—Posso falar com você um segundo?-Perguntei. Ressler tirou os olhos do computador e olhou pra mim por um longo tempo.
Eu sabia o que estava passando na cabeça dele. Sumi por quase um mês após dois dias fazendo a guarda de Red. Meera e Keen achavam que Raymond havia dado um sumiço em mim, mas a verdade era que ele havia me mandado para uma clínica, onde havia psicólogos, psiquiatras e todo esse tipo de gente.
—Claro. –Respondeu.
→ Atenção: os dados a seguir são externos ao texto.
-- ==== Sys2Proof/Tests/Slice0.lean ====
section
/-! SUPPORT. The model's own tests: ill-formed terms, words written out from the encoding, one step on
a small state with the result spec/95_test_vectors.md gives (its row is named), and for every
statement with hypotheses a concrete state and operands that meet them. -/

namespace Sys2Proof
namespace Machine
namespace Tests

/-! ## Well-formedness: the one check, and terms it refuses (R84, R104) -/

theorem test_wellFormed_sys_00E0_refused : (Instr.sys 0x0E0).wellFormed = false := by decide
theorem test_wellFormed_sys_00EE_refused : (Instr.sys 0x0EE).wellFormed = false := by decide
theorem test_wellFormed_sys_neighbours :
    (Instr.sys 0x0DF).wellFormed = true ∧ (Instr.sys 0x0E1).wellFormed = true ∧
    (Instr.sys 0x0ED).wellFormed = true ∧ (Instr.sys 0x0EF).wellFormed = true ∧
    (Instr.sys 0x1E0).wellFormed = true := by decide

/-! ## Decoding: one word per constructor, from the patterns of R84 and the fields of R81 -/

theorem test_decode_family0 :
    decode 0x00E0 = .ok .cls ∧ decode 0x00EE = .ok .ret ∧ decode 0x01E0 = .ok (.sys 0x1E0) := by
  decide
theorem test_decode_jump_call_families :
    decode 0x1ABC = .ok (.jp 0xABC) ∧ decode 0x2DEF = .ok (.call 0xDEF) ∧
    decode 0xB218 = .ok (.jpV0 0x218) ∧ decode 0xA2F0 = .ok (.ldI 0x2F0) := by decide
theorem test_decode_register_byte_families :
    decode 0x3A42 = .ok (.seByte 0xA 0x42) ∧ decode 0x4B43 = .ok (.sneByte 0xB 0x43) ∧
    decode 0x6A5C = .ok (.ldByte 0xA 0x5C) ∧ decode 0x73FE = .ok (.addByte 3 0xFE) ∧
    decode 0xC30F = .ok (.rnd 3 0x0F) := by decide
theorem test_decode_register_compare_families :
    decode 0x5120 = .ok (.seReg 1 2 0) ∧ decode 0x5127 = .ok (.seReg 1 2 7) ∧
    decode 0x9120 = .ok (.sneReg 1 2 0) ∧ decode 0x912F = .ok (.sneReg 1 2 0xF) := by decide
theorem test_decode_family8_logic :
    decode 0x8120 = .ok (.ldReg 1 2) ∧ decode 0x8341 = .ok (.orReg 3 4) ∧
    decode 0x8562 = .ok (.andReg 5 6) ∧ decode 0x8783 = .ok (.xorReg 7 8) := by decide
theorem test_decode_family8_arithmetic :
    decode 0x8124 = .ok (.addReg 1 2) ∧ decode 0x89A5 = .ok (.subReg 9 0xA) ∧
    decode 0x8BC6 = .ok (.shr 0xB 0xC) ∧ decode 0x8DE7 = .ok (.subn 0xD 0xE) ∧
    decode 0x8F0E = .ok (.shl 0xF 0) := by decide
theorem test_decode_draw : decode 0xD015 = .ok (.drw 0 1 5) ∧ decode 0xDEF0 = .ok (.drw 0xE 0xF 0) := by
  decide
theorem test_decode_familyE : decode 0xE29E = .ok (.skp 2) ∧ decode 0xEFA1 = .ok (.sknp 0xF) := by
  decide
theorem test_decode_familyF_timers :
    decode 0xF407 = .ok (.ldVxDT 4) ∧ decode 0xF50A = .ok (.ldVxK 5) ∧
    decode 0xF615 = .ok (.ldDTVx 6) ∧ decode 0xFA18 = .ok (.ldSTVx 0xA) := by decide
theorem test_decode_familyF_memory :
    decode 0xF41E = .ok (.addI 4) ∧ decode 0xF129 = .ok (.ldF 1) ∧ decode 0xF233 = .ok (.ldB 2) ∧
    decode 0xFF55 = .ok (.stRegs 0xF) ∧ decode 0xF065 = .ok (.ldRegs 0) := by decide
/-- FD9: words no row selects. -/
theorem test_decode_unknown :
    decode 0xE000 = .error (.unknownOpcode 0xE000) ∧ decode 0xE09F = .error (.unknownOpcode 0xE09F) ∧
    decode 0xF000 = .error (.unknownOpcode 0xF000) ∧ decode 0xF0FF = .error (.unknownOpcode 0xF0FF) ∧
    decode 0x800F = .error (.unknownOpcode 0x800F) ∧ decode 0x8008 = .error (.unknownOpcode 0x8008) := by
  decide
theorem test_decodeBytes_big_endian :
    decodeBytes [0x12, 0x34, 0x56] = .ok (.jp 0x234, [0x56]) ∧ decodeBytes [0x12] = .error .truncated := by
  decide
theorem test_decodeTableWord :
    decodeTableWord 16 0x8124 = some (.addReg 1 2) ∧ decodeTableWord 16 0x8008 = none := by decide

/-! ## One step, "the instruction is at PC = 0x300" (spec/95_test_vectors.md) -/

/-- The vectors' start: the reset state, phase RUNNING. -/
def base : State := { State.reset with phase := .running }

/-- The word at 0x300, PC there. -/
def at300 (w : Nat) (s : State) : State := { s with pc := 0x300 }.withFetchWord 16 w

/-- One cycle of the word answers a state of which `p` holds. -/
def ran (w : Nat) (s : State) (p : State → Bool) : Bool :=
  match step (at300 w s) with
  | .next t => p t
  | _ => false

/-- The registers V0, V1, V2 and so on of a test's start state. -/
def withRegs (bs : List Byte) (s : State) : State := { s with v := loadedRegs s.v bs }

/-- The memory bytes from an address on, of a test's start state; I is that address. -/
def withBytes (a : Nat) (bs : List Byte) (s : State) : State :=
  { s with mem := s.mem.putBytes a bs, i := BitVec.ofNat 16 a }

/-- VF of a test's start state. -/
def withVf (b : Byte) (s : State) : State := { s with v := s.v.set 15 b }

/-- The fault of a test's end, with the registers, timers, memory and outputs as before the cycle. -/
def faulted (w : Nat) (s : State) (k : FaultKind) (op : Word) (addr : Nat) : Bool :=
  ran w s fun t =>
    t.fault == some { kind := k, pc := 0x300, opcode := op, addr := addr } && t.pc == 0x300 &&
      t.v == s.v && t.i == s.i && t.sp == s.sp && t.stack == s.stack && t.dt == s.dt &&
      t.st == s.st && t.mem.cells == (at300 w s).mem.cells && t.events == s.events

/-- The cells of a row, columns 0 to 7. -/
def rowCells (d : Display) (cy : Row) : List Bool :=
  [d[0][cy], d[1][cy], d[2][cy], d[3][cy], d[4][cy], d[5][cy], d[6][cy], d[7][cy]]

/-! ### Control flow -/

/-- CF1. -/
theorem test_jp : ran 0x1ABC base (fun t => t.pc == 0xABC && t.sp == 0) = true := by decide
/-- CF7. -/
theorem test_call : ran 0x2301 base
    (fun t => t.pc == 0x301 && t.sp == 1 && t.stack[0] == 0x302 && t.stack[1] == 0) = true := by decide
/-- CF6. -/
theorem test_call_overflow :
    faulted 0x2400 { base with sp := 16 } .stackOverflow 0x2400 0 = true := by decide
/-- CF8, at 0x300. -/
theorem test_ret : ran 0x00EE { base with sp := 1, stack := base.stack.set 0 0x302 }
    (fun t => t.pc == 0x302 && t.sp == 0 && t.stack[0] == 0x302) = true := by decide
/-- FD12: precise, no tick, no tone. -/
theorem test_ret_underflow :
    faulted 0x00EE { base with dt := 5, st := 5 } .stackUnderflow 0x00EE 0 = true := by decide
/-- FD8: 01E0 is no CLS. -/
theorem test_sys : ran 0x01E0 { base with disp := base.disp.set 3 (base.disp[3].set 4 true) }
    (fun t => t.pc == 0x302 && t.disp[3][4] && t.events == [.unknownOpcode 0x01E0 0x300]) = true := by
  decide
/-- CF10. -/
theorem test_seByte :
    (ran 0x3342 (withRegs [0, 0, 0, 0x42] base) (fun t => t.pc == 0x304) &&
      ran 0x3343 (withRegs [0, 0, 0, 0x42] base) fun t => t.pc == 0x302) = true := by decide
/-- CF11. -/
theorem test_sneByte :
    (ran 0x4342 (withRegs [0, 0, 0, 0x42] base) (fun t => t.pc == 0x302) &&
      ran 0x4343 (withRegs [0, 0, 0, 0x42] base) fun t => t.pc == 0x304) = true := by decide
/-- FD10, CF13. -/
theorem test_seReg :
    (ran 0x5127 (withRegs [0, 7, 7] base) (fun t => t.pc == 0x304) &&
      ran 0x5120 (withRegs [0, 7, 8] base) fun t => t.pc == 0x302) = true := by decide
/-- FD11, CF16. -/
theorem test_sneReg :
    (ran 0x912F (withRegs [0, 7, 8] { base with i := 0x123 }) (fun t => t.pc == 0x304 && t.i == 0x123) &&
      ran 0x9110 (withRegs [0, 7] base) fun t => t.pc == 0x302) = true := by decide
/-- CF18. -/
theorem test_jpV0 : ran 0xBFFF (withRegs [0xFF] base) (fun t => t.pc == 0x10FE) = true := by decide

/-! ### ALU -/

/-- AL1, AL2. -/
theorem test_ldByte :
    (ran 0x6A5C base (fun t => t.v[10] == 0x5C && t.v[15] == 0) &&
      ran 0x6FFF base fun t => t.v[15] == 0xFF) = true := by decide
/-- AL3. -/
theorem test_addByte :
    ran 0x7001 (withVf 0x77 (withRegs [0xFF] base)) (fun t => t.v[0] == 0 && t.v[15] == 0x77) = true := by
  decide
/-- AL5. -/
theorem test_ldReg :
    ran 0x8120 (withVf 1 (withRegs [0, 0, 0x5A] base)) (fun t => t.v[1] == 0x5A && t.v[15] == 0) = true := by
  decide
/-- AL6: the flag write supersedes the result. -/
theorem test_ldReg_vf : ran 0x8F20 (withRegs [0, 0, 0x5A] base) (fun t => t.v[15] == 0) = true := by
  decide
/-- AL8. -/
theorem test_orReg : ran 0x8121 (withVf 1 (withRegs [0, 0xF0, 0x0F] base))
    (fun t => t.v[1] == 0xFF && t.v[2] == 0x0F && t.v[15] == 0) = true := by decide
/-- AL9. -/
theorem test_andReg : ran 0x8122 (withVf 1 (withRegs [0, 0xF0, 0x3C] base))
    (fun t => t.v[1] == 0x30 && t.v[15] == 0) = true := by decide
/-- AL10. -/
theorem test_xorReg : ran 0x8123 (withVf 1 (withRegs [0, 0xFF, 0x0F] base))
    (fun t => t.v[1] == 0xF0 && t.v[15] == 0) = true := by decide
/-- SV3. -/
theorem test_addReg :
    (ran 0x8124 (withRegs [0, 0xFF, 1] base) (fun t => t.v[1] == 0 && t.v[15] == 1) &&
      ran 0x8124 (withRegs [0, 1, 1] base) fun t => t.v[1] == 2 && t.v[15] == 0) = true := by decide
/-- AL15: the old VF is an operand, and VF ends as the flag. -/
theorem test_addReg_vf :
    ran 0x8F24 (withVf 0x10 (withRegs [0, 0, 0xF0] base)) (fun t => t.v[15] == 1) = true := by decide
/-- AL17, AL18. -/
theorem test_subReg :
    (ran 0x8125 (withRegs [0, 5, 3] base) (fun t => t.v[1] == 2 && t.v[15] == 1) &&
      ran 0x8125 (withRegs [0, 3, 5] base) fun t => t.v[1] == 0xFE && t.v[15] == 0) = true := by decide
/-- AL19: strictly greater. -/
theorem test_subReg_equal :
    ran 0x8125 (withRegs [0, 7, 7] base) (fun t => t.v[1] == 0 && t.v[15] == 0) = true := by decide
/-- SV4, AL22: Y is not read. -/
theorem test_shr :
    (ran 0x8106 (withRegs [0, 3] base) (fun t => t.v[1] == 1 && t.v[15] == 1) &&
      ran 0x8126 (withRegs [0, 0x80, 0xFF] base) fun t => t.v[1] == 0x40 && t.v[15] == 0) = true := by
  decide
/-- AL25, AL26. -/
theorem test_subn :
    (ran 0x8127 (withRegs [0, 3, 5] base) (fun t => t.v[1] == 2 && t.v[15] == 1) &&
      ran 0x8127 (withRegs [0, 5, 3] base) fun t => t.v[1] == 0xFE && t.v[15] == 0) = true := by decide
/-- SV4, AL29. -/
theorem test_shl :
    (ran 0x810E (withRegs [0, 0x81] base) (fun t => t.v[1] == 2 && t.v[15] == 1) &&
      ran 0x812E (withRegs [0, 0xFF, 0] base) fun t => t.v[1] == 0xFE && t.v[15] == 1) = true := by decide
/-- SV17, for whatever byte is drawn: the drawn byte AND 0x0F. -/
theorem test_rnd : exec (.rnd 3 0x0F) base =
    .next { base with v := base.v.set 3 (Config.rand 0 &&& 0x0F), draws := 1 } := rfl

/-! ### Display -/

/-- DS1. -/
theorem test_cls : ran 0x00E0 (withVf 0x42 { base with disp := base.disp.set 3 (base.disp[3].set 4 true) })
    (fun t => !t.disp[3][4] && t.v[15] == 0x42) = true := by decide
/-- SV7: columns 60 to 63 and 0 to 3. -/
theorem test_drw_wraps : ran 0xD011 (withBytes 0x500 [0xFF] (withRegs [60, 0] base))
    (fun t => t.disp[60][0] && t.disp[63][0] && rowCells t.disp 0 ==
      [true, true, true, true, false, false, false, false] && t.v[15] == 0) = true := by decide
/-- DS4: only bit index 3 is set; cell (3, 0) goes off and cell (0, 0) stays on. -/
theorem test_drw_collides : ran 0xD011 (withBytes 0x500 [0x10]
      { base with disp := (base.disp.set 3 (base.disp[3].set 0 true)).set 0 (base.disp[0].set 0 true) })
    (fun t => rowCells t.disp 0 == [true, false, false, false, false, false, false, false] &&
      t.v[15] == 1 && t.i == 0x500) = true := by decide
Me sentei em frente à ele. A decisão que havia tomado tinha sido difícil.
—Eu... Pensei muito nisso. Não ache que foi algo que decidi de um dia para o outro. Eu... Acho que é a melhor opção no momento.
—Do que está falando?-Suspirei.
—Ress, por um tempo, acho que devíamos... Nos separar.
—Nos separar?
—Seguir... Como apenas amigos. Entende?
—Por quê? É aquele russo, não é? Demetri.
—Não. Não. Eu... Donald, eu não estou... Bem. Preciso de espaço. E nós estamos desandando faz um tempo. Sinto como se não compreendêssemos um ao outro. Acho que precisamos desse tempo.
—Jen...
—Por favor, Ress, entenda o meu ponto de vista.
—Se duas pessoas se amam, não tem sentido se afastar.
—Não estou repensando sobre o que sinto, só... Não envolve isso.
—Envolve o que?
—Nossas vidas. Tudo. O trabalho está sendo afetado, as coisas à nossa volta, o... Ress, eu... Eu passei por muita coisa, que no momento, sei que vai nos afastar. Nos repelir. Só quero estar cem por cento, pra ficar com você. Quero estar bem de novo e... Preciso de espaço. Entende?-Longos segundos de silêncio se passaram. A aflição me cercou.
—Se é o que você quer...
—Por favor, não fique magoado. Juro que... O que eu sinto não mudou nada. Só preciso desse tempo e voltar a ser a Jen de antes.
—Você é. - Balancei a cabeça negativamente.
—Não tenho certeza.
***
—Esse é o Clube Striller. –Elizabeth disse, apontando para uma das fotos nos telões. –É frenquentado por todo o tipo de criminosos.
—Todos estão na lista de Red?-Perguntei, me apoiando na mesa de Aram.
—Não. Mas o lugar está sendo acusado de prostituição infantil. Infelizmente, provas são difíceis de se obter. Ou você está acompanhado de um criminoso, ou não entra.
—Há anos o FBI tenta obter provas. –Meera disse, cruzando os braços. –Mas nenhum dos criminosos que capturamos tinha o nome na lista do clube.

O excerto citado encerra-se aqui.